_Data to examine:_
== == ==

-- ==== Sys2Proof/Machine/RegAccess.lean ====
section
/-!
DEFINITION. One register access of any master (R2 to R5, R28, R549): what a read returns and latches, and which function a write
starts. SW, DEBUG_ACCESS and REG_WRITE come here; a register with a row of its own has the same function there.
Readings and choices beyond the spec's plain words: log entries 33, 34 and 38.
-/
namespace Sys2Proof.Machine

/-! ### Reads -/

/-- The head whose Age Map region holds entry `n`, among the heads that `p` picks (R322). -/
def State.ageHead (s : State) (n : Nat) (p : Nat → Bool) : Option Nat :=
  (List.range 32).find? (fun h =>
    let b := s.lfld (F.FG_HEAD_AMAP_BASE h)
    p h && decide (b ≤ n) && decide (n < b + s.tilesX h * s.tilesY h))
/-- Entry `n` of the Age Map; a head that is OFF leaves its entries as they were. -/
def State.ageEntry (s : State) (n : Nat) : Nat :=
  match (s.ageHead n (fun h => s.headState h != 0)).orElse (fun _ => s.ageHead n (fun _ => true)) with
  | some h => (s.hd h).amap.getD (n - s.lfld (F.FG_HEAD_AMAP_BASE h)) 0
  | none => 0
/-- AGE_OWNER. -/
def State.ageOwner (s : State) : Nat :=
  match s.ageHead (s.fld F.AGE_SEL_INDEX) (fun h => s.headState h != 0) with
  | some h => 2 ^ 31 + h
  | none => 0

/-- The descriptor that COMP_DESC_SEL selects (R270). -/
def State.descShown (s : State) : List Byte :=
  let n := s.fld F.COMP_DESC_SEL_INDEX
  if s.bit F.COMP_DESC_SEL_LP then ((s.layerOf n).map (·.desc)).getD [] else Tbl.get (fun _ => List.replicate 64 0) s.desc n

/-- 4 bytes as a register word. -/
def wordOf (d : List Byte) : Word := BitVec.ofNat 32 (leNat d)

/-- A register's field replaced in what a read returns. -/
def State.withFld (s : State) (f : Fld) (v : Nat) : Word := BitVec.ofNat 32 (putBits (s.reg f.addr).toNat f.hi f.lo v)

/-- Instance `i` of an array register that lies at `off`. -/
def instOf (reg : Nat → Nat) (n off : Nat) : Option Nat := (List.range n).find? (fun i => reg i == off)
/-- `f` of that instance. -/
def onInst {α : Type} (reg : Nat → Nat) (n off : Nat) (f : Nat → α) : Option α := (instOf reg n off).map f

/-- The registers that show something the bank does not hold. -/
def State.viewOf? (s : State) (off : Nat) : Option Word :=
  match off / 0x10000 with
  | 0x01 => if off = R.PWR_VCORE then some (s.withFld F.PWR_VCORE_MV s.vcoreMv) else none
  | 0x02 => if R.TIME_NOW_0 ≤ off && off ≤ R.TIME_NOW_2 then some (BitVec.ofNat 32 (s.nowTriple / 2 ^ (8 * (off - R.TIME_NOW_0)))) else none
  | 0x04 =>
    (onInst R.ICTL_PEND 8 off fun k => wordOf (leBytes 4 ((List.range 32).foldl (fun v b => v + (s.hwLine (32 * k + b)).toNat * 2 ^ b) 0)))
      <|> onInst R.ICTL_WDOG_STAT 8 off fun c => s.withFld (F.ICTL_WDOG_STAT_REMAIN c) (s.wdRemain c)
  | 0x05 =>
    if off = R.KEEP_WDOG_STAT then some (s.withFld F.KEEP_WDOG_STAT_REMAIN s.kwRemain)
    else if off = R.KEEP_FUSE_MINVER then some (BitVec.ofNat 32 s.pwr.fuses)
    else onInst R.KEEP_FUSE_HASH 8 off fun w => wordOf (slice s.pwr.keyHash (4 * w) 4)
  | 0x08 =>
    (onInst R.CVU_RESULT 16 off fun n => BitVec.ofNat 32 (s.cvuResult n))
      <|> (onInst R.CVU_CTL 16 off fun n => s.cvuShown n (R.CVU_CTL n))
      <|> (onInst R.CVU_EXPECT 16 off fun n => s.cvuShown n (R.CVU_EXPECT n))
      <|> (onInst R.CVU_STAT 16 off fun n => s.cvuStat n)
      <|> (onInst R.CVU_LAST 16 off fun n => (s.cvuSettle n).reg (R.CVU_LAST n))
  | 0x40 => onInst R.COMP_DESC_DATA 16 off fun w => wordOf (slice s.descShown (4 * w) 4)
  | 0x70 =>
    if 0x700800 ≤ off && off < 0x700900 then
      some (wordOf ((List.range 4).map fun r => Config.font ((off - 0x700800) / 16) ((off - 0x700800) % 16 + r)))
    else none
  | 0x71 =>
    if off = R.AGE_ENTRY_LO then some (BitVec.ofNat 32 (s.ageEntry (s.fld F.AGE_SEL_INDEX)))
    else if off = R.AGE_ENTRY_HI then some (BitVec.ofNat 32 (s.ageEntry (s.fld F.AGE_SEL_INDEX) / 2 ^ 32))
    else if off = R.AGE_OWNER then some (BitVec.ofNat 32 s.ageOwner)
    else none
  | _ => onInst R.HEAD_STATUS 32 off fun h => s.withFld (F.HEAD_STATUS_QUIET h) (s.quiet h).toNat
/-- What the register at `off` holds as a read sees it, latches apart. -/
def State.viewAt (s : State) (off : Nat) : Word :=
  if off = R.STEP_STATUS then s.withFld F.STEP_STATUS_HEALTH s.health else (s.viewOf? off).getD (s.reg off)

/-- How many of the registers after `off` a read of `off` latches for its master (R28 and the chapters that cite it). -/
def latchWords (off : Nat) : Nat :=
  let b := off / 0x10000
  let p := off % 0x10000
  let one (l : List Nat) : Nat := if l.contains p then 1 else 0
  let two (l : List Nat) : Nat := if l.contains p then 2 else 0
  if b = 0x02 then two [0x24, 0x30, 0x4C, 0x58]
  else if b = 0x03 then two [0x20] + one [0x18]
  else if b = 0x06 then one [0x20, 0x28, 0x3C, 0x64, 0x70]
  else if b = 0x07 then if 0x2000 ≤ p && p < 0x2800 then (if p % 8 = 0 then 1 else 0) else one [0x14, 0x20]
  else if b = 0x09 then two [0x08]
  else if b = 0x18 then one [0x30, 0x38, 0x404]
  else if b = 0x19 then if 0x40 ≤ p && p < 0x80 then (if p % 8 = 0 then 1 else 0) else one [0x10, 0x18, 0x20]
  else if 0x20 ≤ b && b < 0x30 then if p % 0x100 = 0x14 || p % 0x100 = 0x1C then (if 0x1000 ≤ p then 1 else 0) else 0
  else if b = 0x40 then if 0x3000 ≤ p && p < 0x3200 && p % 0x40 = 0x30 then 1 else 0
  else if 0x50 ≤ b && b < 0x70 then two [0x50, 0x5C, 0x68] + one [0x48, 0x74]
  else if b = 0x71 then one [0x04]
  else if 0x80 ≤ b && b < 0x98 then one [0x110]
  else if b = 0x98 then one [0x24, 0x44]
  else 0
/-- Whether a read of `off` returns a latched value. -/
def latchedAt (off : Nat) : Bool := decide (1 ≤ latchWords (off - 4)) || decide (2 ≤ latchWords (off - 8))

/-- The inbox windows: the inbox the tick's programs read, and the one of the tick before (R447). -/
def State.inboxAt (s : State) (off : Nat) : Option Word :=
  if 0x988000 ≤ off && off < 0x98C000 then some (wordOf (Tbl.getN (fun _ => 0) s.inboxCur (off - 0x988000) 4))
  else if 0x98C000 ≤ off && off < 0x990000 then some (wordOf (Tbl.getN (fun _ => 0) s.inboxPrev (off - 0x98C000) 4))
  else none

/-- A read of a check-value unit's value or result waits for the unit (R409). -/
def State.readWait (s : State) (off : Nat) : State :=
  if off / 0x10000 ≠ 8 then s
  else match instOf R.CVU_VALUE 16 off, instOf R.CVU_RESULT 16 off with
    | some n, _ => s.cvuDrain n
    | none, some n => s.cvuDrain n
    | none, none => s

/-- An aligned 32-bit read of register offset `off` by master `m`: `none` is a bus error (R2). -/
def State.regRead (s : State) (m off : Nat) : State × Option Word :=
  match s.inboxAt off with
  | some w => (s, some w)
  | none =>
    match rowAt off with
    | none => (s, none)
    | some _ =>
      if latchedAt off then (s, some (s.getLatch m off))
      else
        match instOf R.ICTL_CLAIM 9 off, instOf R.MGMT_UART_RX 2 off with
        | some t, _ => let r := s.claim t m; (r.1, some (BitVec.ofNat 32 r.2))
        | none, some u => let r := s.uartRx u; (r.1, some r.2)
        | none, none =>
          let s := s.readWait off
          let n := latchWords off
          let t := if 1 ≤ n then s.setLatch m (off + 4) (s.viewAt (off + 4)) else s
          let t := if 2 ≤ n then t.setLatch m (off + 8) (s.viewAt (off + 8)) else t
          (t, some (s.viewAt off))

/-! ### Writes, block by block -/

def writePwr (off : Nat) (a : Admit) : State :=
  if off = R.PWR_STATE then State.pwrStateWrite a
  else if off = R.PWR_DVFS then State.dvfsWrite a
  else if off = R.PWR_DDR_RESUME then State.ddrResume a
  else if off = R.PWR_LOCK then State.stickyLock a R.PWR_LOCK F.PWR_LOCK_LOCK
  else if off = R.PWR_DIP_CNT then a.st.setReg off 0
  else a.plain off

def writeTime (off : Nat) (a : Admit) : State :=
  if off = R.TIME_CTRL then State.timeCtrl a
  else if off = R.TIME_RATE then State.rateWrite a
  else if off = R.TIME_STEP_CTL then State.stepCtl a
  else if off = R.TIME_LOAD then State.timeLoad a
  else if off = R.TIME_PPS_CTL then State.ppsCtl a
  else if off = R.TIME_TS_POP then State.tsPop a
  else a.plain off

def writeTick (off : Nat) (a : Admit) : State :=
  if off = R.TICK_CTRL then State.tickCtrl a
  else if off = R.TICK_RATE then State.tickRate a
  else if R.TICK_EPOCH_0 ≤ off && off ≤ R.TICK_EPOCH_2 then State.tickEpoch off a
  else
    ((onInst R.TICK_HPHASE 32 off fun h => State.hphase h a)
      <|> (onInst R.TICK_SQ_CTL 4 off fun k => State.sqCtl k a)
      <|> (onInst R.TICK_SQ_HEADS 4 off fun k => State.sqOwn k 0 a)
      <|> (onInst R.TICK_SQ_LP 4 off fun k => State.sqOwn k 1 a)
      <|> (onInst R.TICK_SQ_DESC 4 off fun k => State.sqOwn k 2 a)
      <|> (onInst R.TICK_SQ_FAULT 4 off fun k => State.sqFaultClear k a)).getD (a.plain off)

def writeIctl (m off : Nat) (a : Admit) : State :=
  if off = R.ICTL_SWI_SET then State.swiSet a
  else
    ((onInst R.ICTL_DONE 9 off fun t => State.endService t m a)
      <|> (onInst R.ICTL_WDOG_CTL 8 off fun c => State.wdogCtl c a)).getD (a.plain off)
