/-! ### The Logbook and telemetry -/

/-- R414 to R418, R421, R423, R425, R427, R430: while no re-arm is in progress the oldest waiting event becomes the newest record, at the first free
offset of the area in use, with the next sequence number, and WCOUNT moves by two; a well-formed block submitted becomes an event of the master
that wrote; a re-arm discards both areas and opens the log with an ARMED record; the spill copies the oldest final record it has not copied, and
stops at a refused write.
The model's readings in it: log entry 60. -/
def Obligations.LogbookRecords : Prop :=
  ∀ (s : State) (m : Mst) (w : Word),
    let arming := s.bit F.LOG_STAT_ARMING
    let full := s.bit F.LOG_STAT_KEEP_FULL
    let seq := s.logSeq
    let off := s.log.free
    let newest (e : LogEv) (t : State) : Prop := t.log.newest = some e ∧ t.reg64 R.LOG_NEXT_SEQ_LO R.LOG_NEXT_SEQ_HI = (seq + 1) % 2 ^ 64 ∧
      t.fld F.LOG_TAIL_VALID = 1 ∧ (∀ o, t.log.free = o + e.size → t.fld F.LOG_TAIL_OFF = o / 16 % 2 ^ 17 ∧
        ∀ k, k < e.size → t.byte (0x4200000000 + o + k) = (e.record seq).getD k 0)
    (s.log.queue = [] → s.log.lostN = 0 → exec .logAppend s = .next s) ∧
    (s.log.queue ≠ [] → arming = true → exec .logAppend s = .next s) ∧
    (∀ e q, s.log.queue = e :: q → arming = false → s.log.lostN = 0 →
      ((full = false ∧ off + e.size ≤ s.log.keep * 0x10000) ∨ (full = true ∧ off + e.size ≤ 0x200000)) → Gives .logAppend s fun t =>
        newest e t ∧ t.log.queue = q ∧ t.log.free = off + e.size ∧ s.SameMemBut t (0x4200000000 + off) e.size ∧
        t.reg64 R.LOG_WCOUNT_LO R.LOG_WCOUNT_HI = (s.reg64 R.LOG_WCOUNT_LO R.LOG_WCOUNT_HI + 2) % 2 ^ 64 ∧
        (full = true → t.log.recs.getLast? = some ⟨off, e.size, seq⟩ ∧ t.fld F.LOG_OLD_VALID = 1) ∧
        (full = false → t.fld F.LOG_KEEP_END_OFF = (off + e.size) / 16 % 2 ^ 17) ∧
        t = { s with regs := t.regs, mem := t.mem, chk := t.chk, log := t.log }) ∧
    (∀ e q, s.log.queue = e :: q → arming = false → s.log.lostN = 0 → full = false → s.log.keep * 0x10000 < off + e.size →
      e.size + s.log.keep * 0x10000 ≤ 0x200000 → Gives .logAppend s fun t =>
        newest e t ∧ t.fld F.LOG_STAT_KEEP_FULL = 1 ∧ t.log.free = s.log.keep * 0x10000 + e.size ∧
        (off < s.log.keep * 0x10000 → off + 8 ≤ s.log.keep * 0x10000 → ∀ k, k < 8 → t.byte (0x4200000000 + off + k) = 0xFF)) ∧
    (s.pwr.phase = .run → s.MayWrite m R.LOG_CTL → exec (.logRearm m w) s = .next (State.taken (if w.getLsbD 0 then s.setFld F.LOG_STAT_ARMING 1 else s))) ∧
    ((arming = false ∨ (s.bit F.LOG_SPILL_CTL_EN = true ∧ s.spillNextRec ≠ none)) → exec .logRearmDone s = .next s) ∧
    (arming = true → (s.bit F.LOG_SPILL_CTL_EN = false ∨ s.spillNextRec = none) → Gives .logRearmDone s fun t =>
      newest { typ := 1, master := 0xFF, time := s.nowNs % 2 ^ 64, last := s.nowNs % 2 ^ 64, fold := false,
               payload := leBytes 8 s.log.oldestSeq ++ leBytes 1 (max 1 (s.fld F.LOG_CFG_KEEP)) ++ [1] ++ List.replicate 6 0 } t ∧
      t.fld F.LOG_STAT_ARMING = 0 ∧ t.fld F.LOG_STAT_KEEP_FULL = 0 ∧ t.log.free = 48 ∧ t.log.recs = [] ∧ t.log.keep = max 1 (s.fld F.LOG_CFG_KEEP) ∧
      t.log.queue = s.log.queue) ∧
    (s.pwr.phase = .run → s.MayWrite m R.LOG_SUBMIT →
      let island := w.getLsbD 31
      let base := if island then 0x4100000000 else 0x4000000000
      let size := if island then 0x100000 else 0xE00000
      let o := 16 * bits w.toNat 19 0
      let a := base + o
      let typ := leNat (s.bytes a 2)
      let len := leNat (s.bytes (a + 2) 1)
      let fl := leNat (s.bytes (a + 3) 1)
      let good := ((m.toNat = 12 ∧ 0x4000 ≤ typ ∧ typ ≤ 0x7FFF) ∨ 0x9000 ≤ typ) ∧ 1 ≤ len ∧ len ≤ 32 ∧ fl ≤ 1 ∧ leNat (s.bytes (a + 4) 12) = 0 ∧
        o + 16 + 16 * len ≤ size
      (size < o + 16 → exec (.logSubmit m w) s = .next (State.taken (s.orFld F.LOG_ERR_ERR 8))) ∧
      (o + 16 ≤ size → (unitsOf (s.region a) a 16).all (fun u => s.delta u == 0) = true → ¬good →
        exec (.logSubmit m w) s = .next (State.taken (s.orFld F.LOG_ERR_ERR 8))) ∧
      (o + 16 ≤ size → good → (unitsOf (s.region a) a (16 + 16 * len)).all (fun u => s.delta u == 0) = true →
        let now := s.nowNs % 2 ^ 64
        let e : LogEv := ⟨typ, m.toNat, s.bytes (a + 16) (16 * len), now, now, 1, fl == 0, []⟩
        exec (.logSubmit m w) s = .next (State.taken (s.logPut e true)))) ∧
    ((s.bit F.LOG_SPILL_CTL_EN = false ∨ s.spillNextRec = none) → exec .logSpill s = .next s) ∧
    (s.waits .dram = true → exec .logSpill s = .next s) ∧
    (∀ r, s.bit F.LOG_SPILL_CTL_EN = true → s.spillNextRec = some r → s.waits .dram = false → Gives .logSpill s fun t =>
      (t.log.spillNext = r.seq + 1 ∧ t.log.spillOff = (if s.spillSize < s.log.spillOff + r.size then 0 else s.log.spillOff) + r.size ∧
        t.reg64 R.LOG_SPILL_SEQ_LO R.LOG_SPILL_SEQ_HI = r.seq % 2 ^ 64) ∨
      (t.log.spillNext = s.log.spillNext ∧ t.fld F.LOG_SPILL_CTL_EN = 0 ∧ t.bitAt F.LOG_ERR_ERR 2 = true)) ∧
    (s.pwr.phase = .run → s.MayWrite m R.LOG_SPILL_CTL →
      let t := s.written R.LOG_SPILL_CTL w.toNat
      let ring (x : State) : State := if w.getLsbD 31 then
          { x with log := { s.log with spillOff := 0, spillBlk := [], spillNext := ((s.log.recs.head?).map (·.seq)).getD seq } } else x
      ((s.bit F.LOG_SPILL_CTL_EN = false ∨ bits w.toNat 10 0 = s.fld F.LOG_SPILL_CTL_SIZE) →
        exec (.logSpillEnable m w) s = .next (ring t).taken) ∧
      (s.bit F.LOG_SPILL_CTL_EN = true → bits w.toNat 10 0 ≠ s.fld F.LOG_SPILL_CTL_SIZE → exec (.logSpillEnable m w) s =
        .next (State.taken (ring ((t.setFld F.LOG_SPILL_CTL_SIZE (s.fld F.LOG_SPILL_CTL_SIZE)).orFld F.LOG_ERR_ERR 4)))))

/-- R431 to R434: a write of a selection zeroes what it counts; a dump that falls due, at a boundary with TICK and else every PERIOD µs, is taken
into its slot and counted in DSEQ, or, when a write of it is refused, ends the dumps; one that falls due while another runs is skipped.
The model's readings in it: log entry 60. -/
def Obligations.TelemetryDumps : Prop :=
  ∀ (s : State) (m : Mst) (w : Word), s.pwr.phase = .run →
    let en := s.bit F.TELE_DUMP_CTL_EN
    let n := s.reg64 R.TELE_DUMP_SEQ_LO R.TELE_DUMP_SEQ_HI
    let p := 500 * max 1 (s.fld F.TELE_DUMP_CTL_PERIOD)
    let due := max ((s.dump.clk / p + 1) * p) (ceilDiv s.time.clk p * p)
    let taken (t : State) : Prop := t.reg64 R.TELE_DUMP_SEQ_LO R.TELE_DUMP_SEQ_HI = (n + 1) % 2 ^ 64 ∨
      (t.reg64 R.TELE_DUMP_SEQ_LO R.TELE_DUMP_SEQ_HI = n ∧ t.fld F.TELE_DUMP_CTL_EN = 0 ∧ t.bitAt F.TELE_ERR_ERR 0 = true)
    let skipped (t : State) : Prop := t.fld F.TELE_DUMP_SKIP_COUNT = min (2 ^ 32 - 1) (s.fld F.TELE_DUMP_SKIP_COUNT + 1) ∧
      t.bitAt F.TELE_ERR_ERR 1 = true ∧ t.reg64 R.TELE_DUMP_SEQ_LO R.TELE_DUMP_SEQ_HI = n
    (∀ i : Fin 256, s.MayWrite m (R.TELE_SEL i) → exec (.teleSelWrite m i w) s = .next (State.taken
      ((s.written (R.TELE_SEL i) w.toNat).setFlds [(F.TELE_CNT_LO_VALUE i, 0), (F.TELE_CNT_HI_VALUE i, 0), (F.TELE_CNT_HI_OVF i, 0)]))) ∧
    (∀ k : Fin 16, s.MayWrite m (R.TELE_HSEL k) → Gives (.teleHselWrite m k w) s fun t =>
      t.reg (R.TELE_HSEL k) = (s.written (R.TELE_HSEL k) w.toNat).reg (R.TELE_HSEL k) ∧ t.reg (R.TELE_HMAX k) = 0 ∧
      (∀ b, b < 32 → t.reg (R.TELE_HBIN k b) = 0) ∧ t = { s with regs := t.regs, resp := .ok } ∧
      s.SameRegsBut t ([R.TELE_HSEL k, R.TELE_HMAX k] ++ (List.range 32).map (R.TELE_HBIN k))) ∧
    (en = false → ∀ busy, exec (.teleDump busy) s = .next s) ∧
    (en = true → s.bit F.TELE_DUMP_CTL_TICK = true →
      ((s.bit F.TICK_STATUS_RUNNING = false ∨ s.dump.tick = some s.tickNo) → ∀ busy, exec (.teleDump busy) s = .next s) ∧
      (s.bit F.TICK_STATUS_RUNNING = true → s.dump.tick ≠ some s.tickNo →
        Gives (.teleDump false) s (fun t => t.dump = { s.dump with tick := some s.tickNo } ∧ taken t ∧ t.time = s.time) ∧
        Gives (.teleDump true) s (fun t => t.dump = { s.dump with tick := some s.tickNo } ∧ skipped t ∧
          t = { s with regs := t.regs, dump := t.dump }))) ∧
    (en = true → s.bit F.TELE_DUMP_CTL_TICK = false →
      Gives (.teleDump false) s (fun t => t.dump = { s.dump with clk := due } ∧ due ≤ t.time.clk ∧ taken t) ∧
      Gives (.teleDump true) s (fun t => t.dump = { s.dump with clk := due } ∧ due ≤ t.time.clk ∧ skipped t))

== == ==

_What needs to be done:_ Retype the first line of the entries and every line after it, please, through the line that contains "p h && decide". Add nothing.

_Task output:_
-- ==== Sys2Proof/Machine/RegAccess.lean ====
section
/-!
DEFINITION. One register access of any master (R2 to R5, R28, R549): what a read returns and latches, and which function a write
starts. SW, DEBUG_ACCESS and REG_WRITE come here; a register with a row of its own has the same function there.
Readings and choices beyond the spec's plain words: log entries 33, 34 and 38.
-/
namespace Sys2Proof.Machine

/-! ### Reads -/

/-- The head whose Age Map region holds entry `n`, among the heads that `p` picks (R322). -/
def State.ageHead (s : State) (n : Nat) (p : Nat → Bool) : Option Nat :=
  (List.range 32).find? (fun h =>
    let b := s.lfld (F.FG_HEAD_AMAP_BASE h)
    p h && decide (b ≤ n) && decide (n < b + s.tilesX h * s.tilesY h))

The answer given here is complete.